The Sopranos

Christopher Rhoades Dÿkema crdbronx at erols.com
Wed Mar 6 08:08:00 PST 2002


Joanna Bujes makes a number of good points, and, in particular, shoots down the notion that the show is in itself sexist and an affirmation of masculinity. As she points out, there is little in it of the pseudo-nostalgic hankering for a past time of patriarchal authority. The GODFATHER movies, for example, showed a man, Michael Corleone, who turns back from modernity to a more antiquated form of masculine authority. And his wife, despite her origins in a more advanced capitalist social milieu, regresses with him, in the end becoming a Catholic. Obviously Catholicism originated in laggardly modernizing European countries, with stunted development of bourgeois institutions and bourgeois character structure. Significantly, GODFATHER I ends with several murders happening simultaneously with a Catholic ritual.

By contrast, THE SOPRANOS embraces modernity, with, as Joanna points out, Tony driving to his McMansion, which is just as much his rooted place as any other. In THE GODFATHER, the suburban house was an adjunct to the urban immigrant roots. The Catholicism comes across much in much more developed characters, like Father Phil, one of the most clearly dishonest personalities in the show -- not violent and thuggish, but utterly phony. There's a place where even the hapless Carmella shoots him down. Also, another very contemporary aspect of his spuriousness is his modish new-agey quality, giving her books on Buddhism, while at the same time making pro forma statements about how only Catholicism is true, etc.

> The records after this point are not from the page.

/-- A run of writes leaves every index but its targets alone. -/
theorem read_writeRun_other {p : Nat} (vs : List Item) {m m' : Memory} {start : Nat}
    (hrun : writeRun cap lsize m start vs = .ok m') (hp : ∀ i, i < vs.length → p ≠ (start + i) % lsize) :
    m'.read p = m.read p := by
  induction vs generalizing m start with
  | nil => cases hrun; rfl
  | cons v vs ih =>
    rw [writeRun_cons h1 h2] at hrun
    have hrest : m'.read p = (m.write (start % lsize) v).read p := by
      refine ih hrun fun i hi => ?_
      rw [Nat.add_assoc, Nat.add_comm 1]
      exact hp (i + 1) (Nat.succ_lt_succ hi)
    exact hrest.trans (Memory.read_write_other m v (hp 0 (Nat.succ_pos _)))

/-- A run no longer than the window leaves item `i` of the block at its target: no later write of the run goes there. -/
theorem read_writeRun_target (vs : List Item) {m m' : Memory} {start : Nat} (hw : Memory.wf m = true)
    (hrun : writeRun cap lsize m start vs = .ok m') (hlen : vs.length ≤ lsize) (i : Nat) (hi : i < vs.length) :
    m'.read ((start + i) % lsize) = vs[i] := by
  induction vs generalizing m start i with
  | nil => exact absurd hi (Nat.not_lt_zero i)
  | cons v vs ih =>
    rw [writeRun_cons h1 h2] at hrun
    rw [List.length_cons] at hlen hi
    cases i with
    | zero =>
      have hdistinct : ∀ j, j < vs.length → start % lsize ≠ (start + 1 + j) % lsize := by
        intro j hj
        rw [Nat.add_assoc]
        exact (add_mod_ne_mod (by omega) (by omega)).symm
      rw [Nat.add_zero, read_writeRun_other h1 h2 vs hrun hdistinct, Memory.read_write_same _ _ hw, List.getElem_cons_zero]
    | succ i =>
      rw [List.getElem_cons_succ, ← ih (Memory.wf_write _ _ hw) hrun (by omega) i (by omega), Nat.add_assoc, Nat.add_comm 1]

/-- A run that stays in front of the end of the window is one contiguous copy. -/
theorem writeRun_eq_writeList (vs : List Item) (m : Memory) {start : Nat} (h : start + vs.length ≤ lsize) :
    writeRun cap lsize m start vs = .ok (m.writeList start vs) := by
  induction vs generalizing m start with
  | nil => rfl
  | cons v vs ih =>
    rw [List.length_cons] at h
    rw [writeRun_cons h1 h2, Nat.mod_eq_of_lt (by omega), ih _ (by omega)]
    rfl

/-- A run of writes is a run of its front and, from where that ends, a run of the rest. -/
theorem writeRun_append (us vs : List Item) {m m' : Memory} {start : Nat} (h : writeRun cap lsize m start us = .ok m') :
    writeRun cap lsize m start (us ++ vs) = writeRun cap lsize m' (start + us.length : Nat) vs := by
  induction us generalizing m start with
  | nil => cases h; rfl
  | cons u us ih =>
    rw [writeRun_cons h1 h2] at h
    rw [List.cons_append, writeRun_cons h1 h2, ih h, List.length_cons, Nat.add_assoc, Nat.add_comm 1]

/-- The end of the window is its index 0. -/
theorem writeRun_lsize_eq_zero (m : Memory) (vs : List Item) :
    writeRun cap lsize m lsize vs = writeRun cap lsize m (0 : Nat) vs := by
  suffices ∀ start : Nat, writeRun cap lsize m (lsize + start : Nat) vs = writeRun cap lsize m start vs from this 0
  induction vs generalizing m with
  | nil => exact fun _ => rfl
  | cons v vs ih =>
    intro start
    rw [writeRun_cons h1 h2, writeRun_cons h1 h2, Nat.add_mod_left, Nat.add_assoc, ih]

/-- A block no longer than the window goes round it in two contiguous copies (R120). -/
theorem writeRun_eq_two_copies (m : Memory) {start : Nat} (hs : start < lsize) (vs : List Item) (hlen : vs.length ≤ lsize) :
    writeRun cap lsize m start vs =
      .ok ((m.writeList start (vs.take (lsize - start))).writeList 0 (vs.drop (lsize - start))) := by
  have hfront : start + (vs.take (lsize - start)).length ≤ lsize := by rw [List.length_take]; omega
  have hsplit := writeRun_append h1 h2 (vs.take (lsize - start)) (vs.drop (lsize - start))
    (writeRun_eq_writeList h1 h2 (vs.take (lsize - start)) m hfront)
  rw [List.take_append_drop] at hsplit
  rw [hsplit]
  rcases Nat.le_total vs.length (lsize - start) with hle | hge
  · rw [List.drop_eq_nil_of_le hle]
    rfl
  · rw [List.length_take, Nat.min_eq_left hge, Nat.add_sub_cancel' hs.le, writeRun_lsize_eq_zero h1 h2,
      writeRun_eq_writeList h1 h2 _ _ (by rw [List.length_drop]; omega)]

end WriteRun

He voices one of the clearest forms of regressive religiosity, the notion that one can transcend specific denominations in a search for a vague and generalized "spirituality."

Also, there's the point where Paulie Altieri has a moment of great anxiety when Christopher Moltisanti, (whose name, by the way, means "many saints") has a near-death experience. (Of the typical type involving a fantasy of a tunnel-like space -- a result of shutting down of the outer parts of brain function). Paulie feels God may actually be against him and goes to his own priest, who is sitting at an executive desk, and remonstrates: God hasn't kept his side of the bargain -- after all Paulie's donations, etc. In effect Paulie thinks Catholicism is a kind of protection racket in which the client acquires certain ethically enforceable claims. The priest doesn't really correct him, even though that issue was supposedly settled with the Tridentine reforms in the 16th century. Luther, after all, criticized the sale of indulgences, which Paulie apparently thinks he had bought, in effect.

The anti-clerical aspect of the SOPRANOS is one of its more clearly anti-sexist parts, inasmuch as Catholicism is much of the core of contemporary male-dominant ideology. I'm surprised the Catholic League hasn't had more to say about it.